— Data for processing —
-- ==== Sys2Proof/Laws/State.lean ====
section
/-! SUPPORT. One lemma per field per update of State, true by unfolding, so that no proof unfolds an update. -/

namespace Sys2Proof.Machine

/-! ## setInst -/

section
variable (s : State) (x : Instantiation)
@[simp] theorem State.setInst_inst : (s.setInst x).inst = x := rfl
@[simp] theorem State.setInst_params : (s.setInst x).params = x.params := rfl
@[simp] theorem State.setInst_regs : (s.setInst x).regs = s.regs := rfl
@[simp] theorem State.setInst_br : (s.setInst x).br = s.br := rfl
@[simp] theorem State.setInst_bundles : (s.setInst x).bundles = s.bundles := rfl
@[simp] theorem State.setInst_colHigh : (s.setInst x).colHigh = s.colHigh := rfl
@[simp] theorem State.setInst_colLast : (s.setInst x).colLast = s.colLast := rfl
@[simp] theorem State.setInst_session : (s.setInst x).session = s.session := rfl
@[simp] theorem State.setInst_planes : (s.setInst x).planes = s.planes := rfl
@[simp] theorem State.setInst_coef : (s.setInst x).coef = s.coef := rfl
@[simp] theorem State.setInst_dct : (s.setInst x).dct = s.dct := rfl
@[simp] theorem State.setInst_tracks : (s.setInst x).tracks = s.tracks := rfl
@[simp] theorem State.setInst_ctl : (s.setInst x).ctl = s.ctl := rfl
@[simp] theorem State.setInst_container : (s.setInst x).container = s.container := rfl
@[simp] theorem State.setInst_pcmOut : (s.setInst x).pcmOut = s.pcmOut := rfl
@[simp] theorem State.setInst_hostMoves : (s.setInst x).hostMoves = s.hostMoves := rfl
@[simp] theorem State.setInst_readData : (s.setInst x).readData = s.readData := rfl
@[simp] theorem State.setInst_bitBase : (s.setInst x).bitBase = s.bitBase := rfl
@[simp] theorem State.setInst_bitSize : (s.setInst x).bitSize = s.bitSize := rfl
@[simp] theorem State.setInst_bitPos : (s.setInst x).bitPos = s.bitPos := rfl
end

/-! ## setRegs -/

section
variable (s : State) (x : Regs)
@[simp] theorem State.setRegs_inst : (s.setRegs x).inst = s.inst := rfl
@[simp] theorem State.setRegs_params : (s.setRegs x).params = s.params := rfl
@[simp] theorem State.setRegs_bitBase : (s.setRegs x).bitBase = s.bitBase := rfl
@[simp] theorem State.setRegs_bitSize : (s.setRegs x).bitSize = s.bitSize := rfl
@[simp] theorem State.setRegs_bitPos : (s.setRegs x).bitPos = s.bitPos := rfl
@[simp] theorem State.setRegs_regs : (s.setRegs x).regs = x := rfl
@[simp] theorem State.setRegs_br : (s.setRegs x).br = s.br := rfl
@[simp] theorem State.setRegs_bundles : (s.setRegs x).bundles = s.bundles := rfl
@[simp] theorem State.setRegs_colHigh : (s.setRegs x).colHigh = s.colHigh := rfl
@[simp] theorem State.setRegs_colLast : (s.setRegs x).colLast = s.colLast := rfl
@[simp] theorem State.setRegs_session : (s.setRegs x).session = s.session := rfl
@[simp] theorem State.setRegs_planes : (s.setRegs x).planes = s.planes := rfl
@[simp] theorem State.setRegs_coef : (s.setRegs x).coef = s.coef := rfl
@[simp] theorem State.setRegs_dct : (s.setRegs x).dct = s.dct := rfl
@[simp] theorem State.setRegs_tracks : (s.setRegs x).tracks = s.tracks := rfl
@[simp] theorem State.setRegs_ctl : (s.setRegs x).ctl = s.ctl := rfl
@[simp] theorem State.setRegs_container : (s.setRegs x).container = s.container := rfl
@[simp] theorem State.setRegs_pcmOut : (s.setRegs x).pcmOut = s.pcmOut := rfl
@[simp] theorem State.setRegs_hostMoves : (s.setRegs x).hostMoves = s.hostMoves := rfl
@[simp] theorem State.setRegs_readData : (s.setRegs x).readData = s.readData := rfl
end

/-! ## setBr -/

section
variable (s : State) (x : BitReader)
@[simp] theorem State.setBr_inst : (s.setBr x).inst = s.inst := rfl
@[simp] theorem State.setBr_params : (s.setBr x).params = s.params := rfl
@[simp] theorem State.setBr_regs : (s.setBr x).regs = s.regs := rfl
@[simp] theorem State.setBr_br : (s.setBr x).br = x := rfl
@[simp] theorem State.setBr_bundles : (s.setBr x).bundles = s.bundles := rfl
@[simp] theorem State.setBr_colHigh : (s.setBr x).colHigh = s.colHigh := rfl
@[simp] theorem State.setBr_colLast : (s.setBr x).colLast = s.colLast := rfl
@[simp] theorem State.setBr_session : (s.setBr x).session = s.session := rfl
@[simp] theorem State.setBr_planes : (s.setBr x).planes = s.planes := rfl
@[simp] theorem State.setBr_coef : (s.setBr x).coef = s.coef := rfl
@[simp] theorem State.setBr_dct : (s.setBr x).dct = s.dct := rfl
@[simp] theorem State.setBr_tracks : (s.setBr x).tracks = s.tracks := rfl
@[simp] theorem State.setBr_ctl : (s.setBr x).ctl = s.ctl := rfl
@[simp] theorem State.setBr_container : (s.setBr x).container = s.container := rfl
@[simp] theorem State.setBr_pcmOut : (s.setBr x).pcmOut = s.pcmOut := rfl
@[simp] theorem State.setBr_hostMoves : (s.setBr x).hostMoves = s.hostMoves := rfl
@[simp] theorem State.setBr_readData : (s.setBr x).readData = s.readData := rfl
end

— Your task —
Return, word for word, each line from the line that contains "(s.setBr x).readData = s.readData := rfl" to the end of the listing above; include both end lines and nothing else.

— Task solution —
@[simp] theorem State.setBr_readData : (s.setBr x).readData = s.readData := rfl
end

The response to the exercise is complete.